三本足のフェレット

増田朋美

三本足のフェレット

三本足のフェレット

その子は、普通にペットショップに売られていた。フェレットという、イタチの仲間の小さい動物だ。正確に言うと、アンゴラフェレットという種類になるのだが、本人はそこまでは知らないだろう。

「全くどういう訳で。」

と、その店の店主は言っていた。

「こんな売り物にならない三本足の雌のフェレットなんか、仕入れて何になるんだろうか。全く、うちの店も、不運なもんだね。」

と、店の店主は、私の顔を見て、そういうことを言った。別に私を仕入れたというわけではない。私は、この店の店主が飼っている、おかあさんから生まれただけであるのだが。と言っても、私たちは、商品なので、一匹ずつ売られていくのは当たり前なのだが、、、。すでに、私の前の兄が売られて言って、もう四年近くたっている。四年となると、フェレットにとっては、かなりの高齢という事になるのだが、そうなると、私も、もうおばあさんという事になるのだ。そうなると、ほかの子は売れていくのだが、私は全く売れていかない。まあ、仕方ないと思えと、店の店主さんたちはそう言っているのだが、理由は、私にある事は知っている。私は、右前足がなかった。おかあさんから生まれてきたときから、そうなっていた。だから、いつも腹を付けるようにして、歩いていた。私は、そういう歩き方しかできないから、店の人ばかりではなく、ほかのフェレットにも笑い物にされていた。こんな奴、絶対に、飼ってくれる家族何て見つかるはずがないぞ、と、ほかのフェレットたちはそう言っていた。

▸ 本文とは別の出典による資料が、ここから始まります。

-- ==== Sys2Proof/Machine/Seals.lean ====
section
/-! DEFINITION. The sealed region as a store (R152-R168): lines listed by seal, the home table and the
pools, making, counting and freeing lines, the walkers, and the reading of a tree's leaves. -/

namespace Sys2Proof.Machine

/-! ## Seals and their homes -/

/-- The HASH of a class and a content in its place in a seal (R152): digest byte 0 in bits 127:120, byte
14 in bits 15:8. -/
def sealHash (cls content : Nat) : Nat :=
  ((sha3 (BitVec.ofNat 8 cls :: bytesOfNat 256 content)).take 15).foldl
    (fun n b => n * 256 + b.toNat) 0 * 256

/-- HASH and CIX of a seal (R152). -/
def sealHashOf (v : Nat) : Nat := v / 256 * 256
def sealIndexOf (v : Nat) : Nat := v % 256

/-- The home table entry of a seal: HASH bits 127:122 (R155). -/
def State.sealHomeEntry (s : State) (v : Nat) : DWord := AMap.getD s.sealHome (v / 2 ^ 122 % 64) 0

/-- The site a seal is homed on (R155). -/
def State.sealSite (s : State) (v : Nat) : Nat := (s.sealHomeEntry v).toNat % 64

/-- The home entry is valid and the home pool in service (R158). -/
def State.sealHomed (s : State) (v : Nat) : Bool :=
  (s.sealHomeEntry v).getLsbD 31 && (s.site (s.sealSite v)).sealpcfg.getLsbD 63

/-- The live line a seal names, if any (R154, R158). A line stays where it is when its home entry or its home pool is
taken out of service: it is live again once they are in service, at the site that the entry names then.
DESIGN CHOICE (assumption 114). -/
def State.sealLine (s : State) (v : Nat) : Option SealLine :=
  if v ≠ 0 ∧ s.sealHomed v then AMap.find? v s.seals else none

/-- Live (R158, R163). -/
def State.sealLive (s : State) (v : Nat) : Bool := (s.sealLine v).isSome

/-- SEALPFREE of a site (R156): its capacity less its lines and those that wait for the walker.
DESIGN CHOICE (assumption 16). DESIGN CHOICE (assumption 114). -/
def State.sealFree (s : State) (site : Nat) : Nat :=
  (s.site site).sealpcfg.toNat % 2 ^ 32 -
    ((s.seals.filter fun p => s.sealSite p.1 == site).length + (s.site site).walker.length)

/-- The nonzero children of an interior line, in child order (R153). -/
def sealChildren (content : Nat) : List Nat :=
  ((List.range 16).map fun i => content / 2 ^ (128 * i) % 2 ^ 128).filter (· != 0)

/-! ## Counts -/

/-- The largest reference count. -/
def sealMax : Nat := 0xFFFFFFFF

/-- A line's reference count. -/
def State.sealCount (s : State) (v : Nat) : Nat :=
  match AMap.find? v s.seals with
  | some l => l.count
  | none => 0

/-- A line's count set. -/
def State.setSealCount (s : State) (v n : Nat) : State :=
  match AMap.find? v s.seals with
  | some l => { s with seals := s.seals.set v { l with count := n } }
  | none => s

/-- One reference more. -/
def State.sealAdd (s : State) (v : Nat) : State := s.setSealCount v (s.sealCount v + 1)

/-- One reference dropped (R162, R163): at zero the line is live no more, and an interior line's children
are left to its home's walker. -/
def State.sealDrop (s : State) (v : Nat) : State :=
  match AMap.find? v s.seals with
  | none => s
  | some l =>
    if 1 < l.count then s.setSealCount v (l.count - 1)
    else
      let s1 := { s with seals := s.seals.erase v }
      if l.cls = 0 then s1
      else
        (s1.modSite (s.sealSite v) fun st => { st with walker := st.walker ++ [sealChildren l.content] }).due
          (.sealWalkerDrop (s.sealSite v)) coreTicks

/-- SEAL_WALKER_DROP (R163): a site's walker drops one child of the line it works on; after the last the
line's storage is free again. -/
def execSealWalkerDrop (site : Nat) (s : State) : Out :=
  let put := fun (s : State) w => s.modSite site fun st => { st with walker := w }
  let more := fun (s : State) =>
    if (s.site site).walker.isEmpty then s else s.due (.sealWalkerDrop site) coreTicks
  match (s.site site).walker with
  | [] => .next s
  | [] :: w => .next (more (put s w))
  | [c] :: w => .next (more ((put s w).sealDrop c))
  | (c :: cs) :: w => .next (more ((put s (cs :: w)).sealDrop c))

/-! ## SealPut (R159) -/

/-- The live line of a class and content under a hash. -/
def State.sealFind (s : State) (h cls content : Nat) : Option Nat :=
  ((List.range 256).map (h + ·)).find? fun v =>
    match s.sealLine v with
    | some l => l.cls == cls && l.content == content
    | none => false

/-- The index a new line takes under a hash (R154, R159). -/
def State.sealIndex (s : State) (h : Nat) : Nat :=
  match ((List.range 256).reverse.find? fun i => s.sealLive (h + i)) with
  | some i => i + 1
  | none => if h = 0 then 1 else 0

/-- What making a line comes to. -/
inductive SealOut where
  | ok (v : Nat) (s : State)
  | trap (cause : Nat)

/-- A new line allocated (R159). -/
def State.sealAlloc (s : State) (h cls content : Nat) : SealOut :=
  let i := s.sealIndex h
  if 255 < i then .trap Cause.sealCollisionOverflow
  else if !s.sealHomed h || s.sealFree (s.sealSite h) == 0 then .trap Cause.sealPoolFull
  else
    let s := { s with seals := s.seals.set (h + i) ⟨cls, content, 1⟩ }
    .ok (h + i) (if cls = 1 then (sealChildren content).foldl State.sealAdd s else s)

/-- SealPut of a content under a class (R159, R160). -/
def State.sealPut (s : State) (cls content : Nat) : SealOut :=
  let h := sealHash cls content
  match s.sealFind h cls content with
  | some v =>
    if s.sealCount v = sealMax then .trap Cause.sealRefOverflow else .ok v (s.sealAdd v)
  | none =>
    let cs := if cls = 1 then sealChildren content else []
    if !cs.all s.sealLive then .trap Cause.sealInvalid
    else if cs.any fun c => decide (sealMax < s.sealCount c + cs.count c) then .trap Cause.sealRefOverflow
    else s.sealAlloc h cls content

/-! ## Reading a tree (R153, R166) -/

/-- Leaf j of the tree of depth d under a seal: its content, zeros under an empty seal, none where the
leaf is left unwritten. -/
def State.sealLeaf (s : State) : (d v j : Nat) → Option Nat
  | _, 0, _ => some 0
  | 0, v, _ =>
    match s.sealLine v with
    | some l => if l.cls = 0 then some l.content else none
    | none => none
  | d + 1, v, j =>
    match s.sealLine v with
    | some l =>
      if l.cls = 1 then s.sealLeaf d (l.content / 2 ^ (128 * (j / 16 ^ d)) % 2 ^ 128) (j % 16 ^ d)
      else none
    | none => none

end Sys2Proof.Machine
end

ある日、店の店主が、酒に酔って店に帰ってきた。他のフェレットたちは、おじさんまたお酒を飲んでいるな、と私たちの言葉で笑いあっていた。時々、この店の店主は、御酒癖が悪く、お酒を飲むと、時折常軌を逸した行動をとることがあった。つまるところ、私たちがあまり売れていないという事なんだろうが。

店主は、酒にべろべろによって、店に戻ってきた。そして売り台においてある私たちの檻を見つめていた。私たちは、一寸、身を潜めた。店主はこうなると何をするかわからない。店主は、私たちを、じろじろと眺めた。そして、一番端の檻に入れられている、私を見て、

「こいつ、前足が一本ねえや。」

といった。

「そうか、うちの店が売れないのは、こいつのせいだったんだな。よし、こんな奴はおいだしてしまおう!」

と、私を見つめて、檻のカギを開けて、いきなり私の背中を鷲掴みにし、私を、店の窓から外に放り投げたのであった。何をするんだというほかのフェレットもいなかった。私は、もう、ほかのフェレットたちからも、この店の店主からも、嫌われていたのだ。

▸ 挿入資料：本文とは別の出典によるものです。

-- ==== Sys2Proof/Machine/Windows.lean ====
section
/-! DEFINITION. PUT, GET and MSG at the initiator (R278-R281), registrations and arrivals at the target
(R127-R130, R316, R346, R347, R408), receive rings (R103, R370), NMCMD's packets (R284) and the
completion of commands (R115). -/

namespace Sys2Proof.Machine

/-! ## The window table (R127, R278) -/

/-- An entry of a window table from its 64 bytes. -/
def winEntryOf (v : Nat) : WinEntry :=
  let w := fun i => bitsOf v (64 * i + 63) (64 * i)
  { valid := bitOf (w 0) 63, radd := bitOf (w 0) 58, rget := bitOf (w 0) 57, rput := bitOf (w 0) 56
    modId := .ofNat 16 (bitsOf (w 0) 47 32), site := w 0 % 64, base := .ofNat 64 (bitsOf (w 1) 51 0)
    len := bitsOf (w 2) 39 0, arrived := .ofNat 64 (w 3), tag := .ofNat 32 (w 4)
    rsv := bitsOf (w 0) 62 59 != 0 || bitsOf (w 0) 55 48 != 0 || bitsOf (w 0) 31 6 != 0 ||
      bitsOf (w 1) 63 52 != 0 || bitsOf (w 2) 63 40 != 0 || bitsOf (w 4) 63 32 != 0 || w 5 != 0 ||
      w 6 != 0 || w 7 != 0 }

/-- What the issue checks come to: the entry, or the cause and address of the trap, or a held access. -/
inductive WinRead where
  | ok (e : WinEntry) (s : State)
  | trap (cause : Nat) (addr : DWord)
  | hold

/-- Entry WIN of a launch's window table read by the command lane. -/
def readWindow (core team : Nat) (l : Launch) (win : Nat) (s : State) : WinRead :=
  let a := l.wptr + BitVec.ofNat 64 (64 * win)
  if l.wcnt ≤ win then .trap Cause.windowRights 0
  else
    match s.checkAddr core team l.space a 64 64 .read with
    | .trap c => .trap c a
    | .absent => .trap Cause.nonresident a
    | .held => .hold
    | .ok loc s =>
      if s.badLoc team loc 64 then .trap Cause.dataUncorrectable a
      else .ok (winEntryOf (s.readLoc team loc 64)) s

/-- The right an instruction needs. -/
def winRight (i : Issue) (e : WinEntry) : Bool :=
  match i.op with
  | .get => e.rget
  | .put => if i.x.sub = 1 then e.radd else e.rput
  | _ => e.rput

/-- R278: the WINDOW_RIGHTS conditions on an entry and an op pair. -/
def winRefused (i : Issue) (e : WinEntry) (w : Nat) : Bool :=
  !e.valid || (i.op != .msg && decide (60 ≤ e.site)) || e.rsv || bitsOf w 47 40 != 0 ||
    (i.op == .msg && bitsOf w 39 27 != 0) || !winRight i e

/-- R278: the WINDOW_BOUNDS conditions.
DEDUCED (assumption 36). -/
def winBounds (i : Issue) (e : WinEntry) (off n : Nat) : Bool :=
  if i.op = .msg then decide (n < 8) || decide (64 < n) || n % 8 != 0
  else decide (n < 4) || decide (65536 < n) || decide (e.len < off + n)

/-- R278: the ALIGNMENT conditions. -/
def winAlign (i : Issue) (a : DWord) (off n : Nat) : Bool :=
  let u := if i.op = .put ∧ i.x.sub = 1 then i.x.type.size else 4
  if i.op = .msg then a.toNat % 8 != 0 || n % 4 != 0
  else a.toNat % u != 0 || n % u != 0 || off % u != 0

そのまま、店の店主は、窓をピシャンと閉めてしまった。私は、もう店には戻れなくなって、ああ、これでは、もう帰る場所がなくなってしまったと嘆いた。いっそのことなら、クルマにでも轢かれて死んでしまおうか、と思ったが、クルマが通るような大通りは、近くになかった。私が知っている道路は、小さな、砂利道くらいしかないのだった。

しかたなく私は、その砂利道を歩く。前足の一つしかない私には、砂利道を歩くのは、本当につらいものであった。それを歩くだけでも、本当につらかった。私は、真っ暗な道を、胸に石が当たる痛みをこらえながら、とにかく砂利道をひたすら歩いた。もう、高齢になっている私には、足腰も立たないから、長時間歩くのはつらかった。時折休み休みしながら、私は、誰かが私をひき殺すか、踏みつぶすとかしてくれないかと思いながら、砂利道をひたすら歩いた。

ふと、砂利ではなく、柔らかい土の上に道が変わった。私は、やっと安心して歩ける場所に来たよ、と思って、さらに足を進めた。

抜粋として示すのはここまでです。